This is not a theoretical problem. It happens in organizations of every size, across every industry. Controls that functioned reliably for years begin to degrade.
Exceptions become the norm. Workarounds replace standard procedures. And by the time someone notices the gap, the organization has already absorbed losses, compliance failures, or operational disruptions that the controls were specifically designed to prevent.
The short answer to what causes this degradation is overconfidence and complacency. When a control has worked effectively for a long time, people begin to trust it without verifying it. They assume it will keep working because it always has.
They stop monitoring it closely, skip the testing, and cut corners on the procedures that keep the control functioning. That is the textbook answer, and it is accurate. But it is also incomplete.
In practice, control degradation is driven by a wider set of factors that interact with and reinforce each other. This article examines each of those factors in detail: overconfidence and complacency, staff turnover and knowledge loss, organizational change, regulatory evolution, technology drift, inadequate monitoring, and cultural erosion.

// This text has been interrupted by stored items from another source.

@[simp] theorem State.putRegion_keeps (s : State) (r : Region) :
    (s.putRegion r).ps = s.ps ∧ (s.putRegion r).cycles = s.cycles ∧ (s.putRegion r).slow = s.slow ∧ (s.putRegion r).fresh = s.fresh ∧
    (s.putRegion r).devid = s.devid ∧ (s.putRegion r).gen = s.gen ∧ (s.putRegion r).mem = s.mem ∧ (s.putRegion r).past = s.past ∧
    (s.putRegion r).wseq = s.wseq ∧ (s.putRegion r).poison = s.poison ∧ (s.putRegion r).lines = s.lines ∧
    (s.putRegion r).copies = s.copies ∧ (s.putRegion r).floor = s.floor ∧ (s.putRegion r).tickAt = s.tickAt ∧
    (s.putRegion r).linkPts = s.linkPts ∧ (s.putRegion r).pins = s.pins ∧ (s.putRegion r).tlb = s.tlb ∧ (s.putRegion r).pod = s.pod ∧
    (s.putRegion r).members = s.members ∧ (s.putRegion r).views = s.views ∧ (s.putRegion r).rgnStamp = s.rgnStamp ∧
    (s.putRegion r).rgnSeq = s.rgnSeq ∧ (s.putRegion r).rgnClock = s.rgnClock ∧ (s.putRegion r).units = s.units ∧
    (s.putRegion r).samples = s.samples ∧ (s.putRegion r).flows = s.flows ∧ (s.putRegion r).reserved = s.reserved ∧
    (s.putRegion r).crewIds = s.crewIds ∧ (s.putRegion r).wd = s.wd ∧ (s.putRegion r).wdStall = s.wdStall ∧ (s.putRegion r).lm = s.lm ∧
    (s.putRegion r).lmretn = s.lmretn ∧ (s.putRegion r).lmStamp = s.lmStamp ∧ (s.putRegion r).lmMark = s.lmMark ∧
    (s.putRegion r).lmFull = s.lmFull ∧ (s.putRegion r).lmPoison = s.lmPoison ∧ (s.putRegion r).lmClock = s.lmClock ∧
    (s.putRegion r).wave = s.wave ∧ (s.putRegion r).crew = s.crew ∧ (s.putRegion r).crews = s.crews ∧
    (s.putRegion r).nextHandle = s.nextHandle ∧ (s.putRegion r).tickets = s.tickets ∧ (s.putRegion r).cmds = s.cmds ∧
    (s.putRegion r).nextCmd = s.nextCmd ∧ (s.putRegion r).cores = s.cores ∧ (s.putRegion r).dies = s.dies ∧
    (s.putRegion r).testDue = s.testDue ∧ (s.putRegion r).diagNext = s.diagNext ∧ (s.putRegion r).fab = s.fab ∧
    (s.putRegion r).xch = s.xch ∧ (s.putRegion r).memb = s.memb ∧ (s.putRegion r).links = s.links ∧ (s.putRegion r).regs = s.regs ∧
    (s.putRegion r).events = s.events ∧ (s.putRegion r).agenda = s.agenda :=
  ⟨rfl, rfl, rfl, rfl, rfl, rfl, rfl, rfl, rfl, rfl, rfl, rfl, rfl, rfl, rfl, rfl, rfl, rfl, rfl, rfl, rfl, rfl, rfl, rfl, rfl,
  rfl, rfl, rfl, rfl, rfl, rfl, rfl, rfl, rfl, rfl, rfl, rfl, rfl, rfl, rfl, rfl, rfl, rfl, rfl, rfl, rfl, rfl, rfl, rfl, rfl,
  rfl, rfl, rfl, rfl, rfl⟩

@[simp] theorem Wave.setVreg_keeps (w : Wave) (p : Nat) (v : Lanes) :
    (w.setVreg p v).idx = w.idx ∧ (w.setVreg p v).slot = w.slot ∧ (w.setVreg p v).status = w.status ∧ (w.setVreg p v).pc = w.pc ∧
    (w.setVreg p v).regs = w.regs ∧ (w.setVreg p v).freed = w.freed ∧ (w.setVreg p v).vwb = w.vwb ∧ (w.setVreg p v).nf = w.nf ∧
    (w.setVreg p v).cb = w.cb ∧ (w.setVreg p v).wctl = w.wctl ∧ (w.setVreg p v).fflags = w.fflags ∧ (w.setVreg p v).mrwin = w.mrwin ∧
    (w.setVreg p v).tvec = w.tvec ∧ (w.setVreg p v).tcause = w.tcause ∧ (w.setVreg p v).tpc = w.tpc ∧ (w.setVreg p v).taddr = w.taddr ∧
    (w.setVreg p v).tskid = w.tskid ∧ (w.setVreg p v).tdeadline = w.tdeadline ∧ (w.setVreg p v).inh = w.inh ∧
    (w.setVreg p v).npreEnd = w.npreEnd ∧ (w.setVreg p v).region = w.region ∧ (w.setVreg p v).retained = w.retained ∧
    (w.setVreg p v).rgLast = w.rgLast ∧ (w.setVreg p v).pfdrop = w.pfdrop ∧ (w.setVreg p v).stalecnt = w.stalecnt ∧
    (w.setVreg p v).chkForce = w.chkForce ∧ (w.setVreg p v).pts = w.pts ∧ (w.setVreg p v).seen = w.seen ∧
    (w.setVreg p v).streamClock = w.streamClock ∧ (w.setVreg p v).engClock = w.engClock ∧ (w.setVreg p v).lmFence = w.lmFence ∧
    (w.setVreg p v).parked = w.parked ∧ (w.setVreg p v).block = w.block ∧ (w.setVreg p v).qwait = w.qwait ∧
    (w.setVreg p v).xbarExt = w.xbarExt ∧ (w.setVreg p v).xbarPc = w.xbarPc ∧ (w.setVreg p v).collVa = w.collVa ∧
    (w.setVreg p v).collEnd = w.collEnd ∧ (w.setVreg p v).issued = w.issued ∧ (w.setVreg p v).entryIssued = w.entryIssued ∧
    (w.setVreg p v).accs = w.accs ∧ (w.setVreg p v).lmq = w.lmq ∧ (w.setVreg p v).nextId = w.nextId ∧ (w.setVreg p v).stop = w.stop ∧
    (w.setVreg p v).halting = w.halting ∧ (w.setVreg p v).heldCauses = w.heldCauses ∧ (w.setVreg p v).ret = w.ret ∧
    (w.setVreg p v).drain = w.drain ∧ (w.setVreg p v).stopped = w.stopped ∧ (w.setVreg p v).mreq = w.mreq :=
  ⟨rfl, rfl, rfl, rfl, rfl, rfl, rfl, rfl, rfl, rfl, rfl, rfl, rfl, rfl, rfl, rfl, rfl, rfl, rfl, rfl, rfl, rfl, rfl, rfl, rfl,
  rfl, rfl, rfl, rfl, rfl, rfl, rfl, rfl, rfl, rfl, rfl, rfl, rfl, rfl, rfl, rfl, rfl, rfl, rfl, rfl, rfl, rfl, rfl, rfl, rfl⟩

@[simp] theorem Wave.revive_keeps (w : Wave) (p : Nat) :
    (w.revive p).idx = w.idx ∧ (w.revive p).slot = w.slot ∧ (w.revive p).status = w.status ∧ (w.revive p).pc = w.pc ∧
    (w.revive p).regs = w.regs ∧ (w.revive p).vregs = w.vregs ∧ (w.revive p).vwb = w.vwb ∧ (w.revive p).nf = w.nf ∧
    (w.revive p).cb = w.cb ∧ (w.revive p).wctl = w.wctl ∧ (w.revive p).fflags = w.fflags ∧ (w.revive p).mrwin = w.mrwin ∧
    (w.revive p).tvec = w.tvec ∧ (w.revive p).tcause = w.tcause ∧ (w.revive p).tpc = w.tpc ∧ (w.revive p).taddr = w.taddr ∧
    (w.revive p).tskid = w.tskid ∧ (w.revive p).tdeadline = w.tdeadline ∧ (w.revive p).inh = w.inh ∧ (w.revive p).npreEnd = w.npreEnd ∧
    (w.revive p).region = w.region ∧ (w.revive p).retained = w.retained ∧ (w.revive p).rgLast = w.rgLast ∧
    (w.revive p).pfdrop = w.pfdrop ∧ (w.revive p).stalecnt = w.stalecnt ∧ (w.revive p).chkForce = w.chkForce ∧
    (w.revive p).pts = w.pts ∧ (w.revive p).seen = w.seen ∧ (w.revive p).streamClock = w.streamClock ∧
    (w.revive p).engClock = w.engClock ∧ (w.revive p).lmFence = w.lmFence ∧ (w.revive p).parked = w.parked ∧
    (w.revive p).block = w.block ∧ (w.revive p).qwait = w.qwait ∧ (w.revive p).xbarExt = w.xbarExt ∧ (w.revive p).xbarPc = w.xbarPc ∧
    (w.revive p).collVa = w.collVa ∧ (w.revive p).collEnd = w.collEnd ∧ (w.revive p).issued = w.issued ∧
    (w.revive p).entryIssued = w.entryIssued ∧ (w.revive p).accs = w.accs ∧ (w.revive p).lmq = w.lmq ∧ (w.revive p).nextId = w.nextId ∧
    (w.revive p).stop = w.stop ∧ (w.revive p).halting = w.halting ∧ (w.revive p).heldCauses = w.heldCauses ∧ (w.revive p).ret = w.ret ∧
    (w.revive p).drain = w.drain ∧ (w.revive p).stopped = w.stopped ∧ (w.revive p).mreq = w.mreq :=
  ⟨rfl, rfl, rfl, rfl, rfl, rfl, rfl, rfl, rfl, rfl, rfl, rfl, rfl, rfl, rfl, rfl, rfl, rfl, rfl, rfl, rfl, rfl, rfl, rfl, rfl,
  rfl, rfl, rfl, rfl, rfl, rfl, rfl, rfl, rfl, rfl, rfl, rfl, rfl, rfl, rfl, rfl, rfl, rfl, rfl, rfl, rfl, rfl, rfl, rfl, rfl⟩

It also provides practical guidance for maintaining control effectiveness over the long term, grounded in the COSO Internal Control—Integrated Framework and established risk management process standards.
7 Key Factors
That Cause Established Controls to Lose Effectiveness
Controls become invisible when no failures occur
Institutional knowledge leaves with departing staff
M&A, restructuring, and process evolution
Standards shift while controls remain static
System changes silently break automated controls
Degradation goes undetected without testing
Weak tone at the top degrades all controls
Overconfidence and Complacency: The Primary Culprits
The most well-documented factors that cause established controls to lose their effectiveness are overconfidence and complacency. These are behavioral factors, rooted in human psychology, and they affect everyone from front-line employees to senior executives.
Overconfidence develops when a control has operated effectively for so long that people begin to believe it no longer needs active attention. The control becomes invisible. A manager who has never seen a payment approval process fail may start rubber-stamping approvals rather than scrutinizing each request.
A security team that has never experienced a breach may begin to assume their perimeter controls are impenetrable. In both cases, the control is still technically in place, but the human behavior required to make it function has eroded.
Complacency is the close relative of overconfidence. It occurs when people become comfortable with the status quo and assume that because a control has worked in the past, it will continue to work in the future.
The military has a well-known saying: complacency kills. That phrase exists because even in high-stakes environments with rigorous training, people naturally relax their vigilance when nothing bad has happened for a while. The same dynamic plays out in corporate settings, just with financial and operational consequences rather than physical ones.
A 2023 case study from Lowers & Associates illustrates the point: a U.S. law firm with five offices discovered that customer payment checks were being duplicated, forged, and re-cashed because the satellite offices had stopped following their own procedures for securing incoming payments.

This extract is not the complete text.